Last updated: 10/7/2024
Years published: 1988, 1989, 1995, 1997, 1999, 2006, 2007, 2016, 2019, 2024
NORD gratefully acknowledges Gioconda Alyea, MD (FMG), MS, National Organization for Rare Disorders and Detlef Bockenhauer, MD, PhD, Prof. of Paediatric Nephrology, UCL Centre for Nephrology, Honorary Consultant Great Ormond Street Hospital for Children NHS Foundation Trust, London, England, for assistance in the preparation of this report.
Summary
Bartter syndrome is a general term for a group of rare genetic disorders in which there are specific defects in kidney function. These defects impair the kidney’s ability to reabsorb salt and cause imbalances in various electrolyte and fluid concentrations in the body. The electrolytes affected are primarily mineral salts such as potassium, calcium, magnesium, sodium and chloride. The symptoms and severity of Bartter syndrome vary from one person to another and can range from mild to severe. The age of onset of overt symptoms can range from before birth to adulthood. Bartter syndrome is caused by changes (variants) in one of several different genes. Treatment is aimed at correcting the electrolyte imbalances using supplements and certain medications such as nonsteroidal anti-inflammatories (NSAIDs) and diuretics.
Introduction
Bartter syndrome was first described in the medical literature in the 1960s by Dr. Frederic Bartter. Through the years, different terminology has been used to describe these disorders. Some researchers classify these disorders based on their clinical appearance while others classify them based on the gene variant. The different terminology and classification systems can be confusing. Bartter syndrome can be variably classified as a renal tubulopathy (because certain small tubes within the kidneys are affected), a salt-wasting disorder (because affected individuals excrete excess amounts of salt), a salt-losing tubulopathy and a channelopathy (because the ion channels in the kidneys are affected). Although Bartter syndrome can be broken down into subtypes based on the underlying gene or symptomatology, considerable overlap of symptoms and disease presentation exists among the subtypes and Bartter syndrome may be best thought of as spectrum of disease caused by several different gene variants. The most common classification system for these disorders is based upon the underlying genetic variant as listed above.
The term antenatal (before birth) Bartter syndrome refers to those cases who present before birth and is typically associated with types 1, 2, 4a and 4b. These disorders were sometimes also called hyperprostaglandin E syndromes because they are associated with elevated levels of compounds known as prostaglandins, which act as signaling molecules in our body.
Bartter syndrome type 3 is sometimes also referred to as classic Bartter syndrome. Gitelman syndrome, which has considerable clinical overlap with Bartter syndrome, especially type 3, is sometimes grouped with the Bartter syndromes. NORD has a separate report on Gitelman syndrome.
Bartter syndrome is a rare genetic disorder that affects kidney function, leading to imbalances in electrolytes such as potassium, chloride and sodium. Symptoms, onset and severity can vary greatly among individuals, even in those with the same subtype. Some people may experience mild symptoms, while others may face severe, life-threatening complications, often starting before birth.
There are 5 subtypes of Bartter syndrome, all resulting from various variants impacting the movement of sodium, potassium and chloride through the tubular cell.
Gitelman syndrome was initially considered a subtype of Bartter syndrome due to similar symptoms, but it is now generally considered a separate entity thanks to advancements in molecular genetics, which revealed distinct genetic variants causing each condition. Therefore, Gitelman syndrome is not currently classified as a subtype of Bartter syndrome, but rather a related disorder with overlapping features.

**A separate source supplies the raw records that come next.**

theorem Hw.settleRing_ev {g0 : Since} {h : Hw} (n : Nat) (eh : Ev g0 h) : Ev g0 (Hw.settleRing h n) := by
  unfold Hw.settleRing
  repeat' first
    | (with_reducible first | assumption | intro _ | apply ev_ite | apply Hw.settleOne_ev)
    | (simp only [ev_mk, ev_fold]) | split | with_reducible apply foldl_ev | dsimp only

theorem Hw.settleSession_ev {g0 : Since} {h : Hw} (n : Nat) (eh : Ev g0 h) : Ev g0 (Hw.settleSession h n) := by
  unfold Hw.settleSession
  repeat' first
    | (with_reducible first | assumption | intro _ | apply ev_ite | apply Hw.clearFault_ev | apply Hw.completeRaw_ev)
    | (simp only [ev_mk, ev_fold]) | split | with_reducible apply foldl_ev | dsimp only

theorem Hw.completeAt_ev {g0 : Since} {h : Hw} (q : Req) (st : Status) (time : W64) (extra : optParam
     (List Byte) []) (eh : Ev g0 h) :
    Ev g0 (Hw.completeAt h q st time extra) := by
  unfold Hw.completeAt
  repeat' first
    | (with_reducible first | assumption | intro _ | apply ev_ite | apply Hw.completeRaw_ev
                            | apply Hw.settleSession_ev | apply Hw.settleRing_ev)
    | (simp only [ev_mk, ev_fold]) | split | with_reducible apply foldl_ev | dsimp only

theorem Hw.complete_ev {g0 : Since} {h : Hw} (q : Req) (st : Status) (eh : Ev g0 h) : Ev g0 (Hw.complete h q st) := by
  unfold Hw.complete
  repeat' first
    | (with_reducible first | assumption | intro _ | apply ev_ite | apply Hw.completeAt_ev)
    | (simp only [ev_mk, ev_fold]) | split | with_reducible apply foldl_ev | dsimp only

theorem Hw.completeOpt_ev {g0 : Since} {h : Hw} (q : Option Req) (st : Status) (eh : Ev g0 h) :
    Ev g0 (Hw.completeOpt h q st) := by
  unfold Hw.completeOpt
  repeat' first
    | (with_reducible first | assumption | intro _ | apply ev_ite | apply Hw.complete_ev)
    | (simp only [ev_mk, ev_fold]) | split | with_reducible apply foldl_ev | dsimp only

theorem Hw.setPattern_ev {g0 : Since} {h : Hw} (b : Bridge) (p : BState) (eh : Ev g0 h) :
    Ev g0 (Hw.setPattern h b p) := by
  unfold Hw.setPattern
  repeat' first
    | (with_reducible first | assumption | intro _ | apply ev_ite | apply Hw.modCtl_ev | apply Hw.count_ev)
    | (simp only [ev_mk, ev_fold]) | split | with_reducible apply foldl_ev | dsimp only

theorem Hw.refreshSafe_ev {g0 : Since} {h : Hw} (b : Bridge) (eh : Ev g0 h) : Ev g0 (Hw.refreshSafe h b) := by
  unfold Hw.refreshSafe
  repeat' first
    | (with_reducible first | assumption | intro _ | apply ev_ite | apply Hw.setPattern_ev)
    | (simp only [ev_mk, ev_fold]) | split | with_reducible apply foldl_ev | dsimp only

theorem Hw.refreshBoth_ev {g0 : Since} {h : Hw} (eh : Ev g0 h) : Ev g0 (Hw.refreshBoth h) := by
  unfold Hw.refreshBoth
  repeat' first
    | (with_reducible first | assumption | intro _ | apply ev_ite | apply Hw.refreshSafe_ev)
    | (simp only [ev_mk, ev_fold]) | split | with_reducible apply foldl_ev | dsimp only

theorem Hw.storePending_ev {g0 : Since} {h : Hw} (b : Bridge) (eh : Ev g0 h) : Ev g0 (Hw.storePending h b) := by
  unfold Hw.storePending
  repeat' first
    | (with_reducible first | assumption | intro _ | apply ev_ite | apply Hw.modCtl_ev | apply Hw.completeOpt_ev)
    | (simp only [ev_mk, ev_fold]) | split | with_reducible apply foldl_ev | dsimp only

theorem Hw.orderSafe_ev {g0 : Since} {h : Hw} (b : Bridge) (eh : Ev g0 h) : Ev g0 (Hw.orderSafe h b) := by
  unfold Hw.orderSafe
  repeat' first
    | (with_reducible first | assumption | intro _ | apply ev_ite | apply Hw.modCtl_ev | apply Hw.storePending_ev
                            | apply Hw.refreshSafe_ev)
    | (simp only [ev_mk, ev_fold]) | split | with_reducible apply foldl_ev | dsimp only

theorem Hw.orderBoth_ev {g0 : Since} {h : Hw} (eh : Ev g0 h) : Ev g0 (Hw.orderBoth h) := by
  unfold Hw.orderBoth
  repeat' first
    | (with_reducible first | assumption | intro _ | apply ev_ite | apply Hw.orderSafe_ev)
    | (simp only [ev_mk, ev_fold]) | split | with_reducible apply foldl_ev | dsimp only

theorem Hw.modFus_ev {g0 : Since} {h : Hw} (b : Bridge) (f : Fusion → Fusion) (eh : Ev g0 h) :
    Ev g0 (Hw.modFus h b f) := by
  unfold Hw.modFus
  repeat' first
    | (with_reducible first | assumption | intro _ | apply ev_ite)
    | (simp only [ev_mk, ev_fold]) | split | with_reducible apply foldl_ev | dsimp only

theorem Hw.chgGo_ev {g0 : Since} {h : Hw} (st : ChgState) (cause : Byte) (code : W16) (eh : Ev g0 h) :
    Ev g0 (Hw.chgGo h st cause code) := by
  unfold Hw.chgGo
  repeat' first
    | (with_reducible first | assumption | intro _ | apply ev_ite | apply Hw.postEvent_ev)
    | (simp only [ev_mk, ev_fold]) | split | with_reducible apply foldl_ev | dsimp only

theorem Hw.chgEndPhase_ev {g0 : Since} {h : Hw} (reason : Byte) (eh : Ev g0 h) : Ev g0 (Hw.chgEndPhase h reason) := by
  unfold Hw.chgEndPhase
  repeat' first
    | (with_reducible first | assumption | intro _ | apply ev_ite | apply Hw.postEvent_ev)
    | (simp only [ev_mk, ev_fold]) | split | with_reducible apply foldl_ev | dsimp only

theorem Hw.chgOpen_ev {g0 : Since} {h : Hw} (eh : Ev g0 h) : Ev g0 (Hw.chgOpen h) := by
  unfold Hw.chgOpen
  repeat' first
    | (with_reducible first | assumption | intro _ | apply ev_ite)
    | (simp only [ev_mk, ev_fold]) | split | with_reducible apply foldl_ev | dsimp only
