-- ==== Sys2Proof/Laws/EvolveModes.lean ====
section
/-!
SUPPORT. Laws/EvolveModes.lean: what every operation keeps of the limits and of what is never taken back, for modes, supplies, bring-up and the shared operations of charging: one lemma
for each operation, named after it.
-/
set_option linter.unusedSimpArgs false
namespace Sys2Proof.Machine

theorem Hw.outside_ev {g : Since} {h : Hw} (e : Ev g h) : Ev g h.outside :=
  ⟨⟨by simp [Hw.outside], by simp [Hw.outside], by simp [Hw.outside], e.1.2.2.2⟩, e.2⟩

theorem Hw.unpower_ev {g : Since} {h : Hw} (e : Ev g h) : Ev g h.unpower := Hw.outside_ev (h := h) e

theorem Hw.checkP11_ev {g0 : Since} {h : Hw} (eh : Ev g0 h) : Ev g0 (Hw.checkP11 h) := by
  unfold Hw.checkP11
  repeat' first
    | (with_reducible first | assumption | intro _ | apply ev_ite | apply Hw.unpower_ev)
    | (simp only [ev_mk, ev_fold]) | split | with_reducible apply foldl_ev | dsimp only

theorem Hw.setVdc_ev {g0 : Since} {h : Hw} (mv : Int) (eh : Ev g0 h) : Ev g0 (Hw.setVdc h mv) := by
  unfold Hw.setVdc
  repeat' first
    | (with_reducible first | assumption | intro _ | apply ev_ite | apply Hw.checkP11_ev)
    | (simp only [ev_mk, ev_fold]) | split | with_reducible apply foldl_ev | dsimp only

theorem Hw.enterPhase_ev {g0 : Since} {h : Hw} (target k equiv : Nat) (restarted : Bool) (eh : Ev g0 h) :
    Ev g0 (Hw.enterPhase h target k equiv restarted) := by
  unfold Hw.enterPhase
  repeat' first
    | (with_reducible first | assumption | intro _ | apply ev_ite)
    | (simp only [ev_mk, ev_fold]) | split | with_reducible apply foldl_ev | dsimp only

theorem Hw.flowEntry_ev {g0 : Since} {h : Hw} (eh : Ev g0 h) : Ev g0 (Hw.flowEntry h) := by
  unfold Hw.flowEntry
  repeat' first
    | (with_reducible first | assumption | intro _ | apply ev_ite | apply Hw.count_ev | apply Hw.enterPhase_ev)
    | (simp only [ev_mk, ev_fold]) | split | with_reducible apply foldl_ev | dsimp only

theorem Hw.lvMonitors_ev {g0 : Since} {h : Hw} (eh : Ev g0 h) : Ev g0 (Hw.lvMonitors h) := by
  unfold Hw.lvMonitors
  repeat' first
    | (with_reducible first | assumption | intro _ | apply ev_ite)
    | (simp only [ev_mk, ev_fold]) | split | with_reducible apply foldl_ev | dsimp only

theorem Hw.lvBegin_ev {g0 : Since} {h : Hw} (cells : BitVec 4) (st : LvState) (eh : Ev g0 h) :
    Ev g0 (Hw.lvBegin h cells st) := by
  unfold Hw.lvBegin
  repeat' first
    | (with_reducible first | assumption | intro _ | apply ev_ite | apply Hw.startWaiting_ev | apply Hw.lvMonitors_ev
                            | apply Hw.lvGo_ev)
    | (simp only [ev_mk, ev_fold]) | split | with_reducible apply foldl_ev | dsimp only

theorem Hw.lvStart_ev {g0 : Since} {h : Hw} (eh : Ev g0 h) : Ev g0 (Hw.lvStart h) := by
  unfold Hw.lvStart
  repeat' first
    | (with_reducible first | assumption | intro _ | apply ev_ite | apply Hw.lvBegin_ev)
    | (simp only [ev_mk, ev_fold]) | split | with_reducible apply foldl_ev | dsimp only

Below are the main symptoms associated with the different subtypes of Bartter syndrome:
Bartter Syndrome Type 1:
Bartter Syndrome Type 2:
Bartter Syndrome Type 3 (Classic Bartter Syndrome):
Bartter Syndrome Type 4:
Bartter Syndrome Type 5:
Each subtype of Bartter syndrome follows a unique course and the management of symptoms may differ based on the severity and specific symptoms present.
Generally, Bartter syndrome types 1, 2, 4a, and 4b are associated with an early (before birth) age of onset and more severe symptoms. Bartter syndrome type 3 can also present before birth, but usually with milder symptoms (see below) and many patients with this subtype present in infancy or early childhood with growth problems.
Bartter syndromes are caused by changes (pathogenic variants) in the SLC12A1 gene (type 1), KCNJ1 gene (type 2), CLCNKB gene (type 3), BSND gene (type 4A), or both the CLCNKA and CLCNKB genes (type 4B) and the MAGED2 gene (type 5). Genes provide instructions for creating proteins that play a critical role in many functions of the body. When a variant of a gene occurs, the protein product may be faulty, inefficient, or absent. Depending upon the functions of the protein, this can affect many organ systems of the body.
Most of the genes involved in Bartter syndrome produce (encode) proteins that are required for the proper function of the kidneys. One of the different functions of the kidney is maintaining a specific volume and composition of body fluids through the reabsorption of salts and minerals that conduct electrical impulses in the body (electrolytes). Electrolytes are necessary for various functions in the body including nerve firing, muscle contraction, energy generation and most major biochemical reactions in the body.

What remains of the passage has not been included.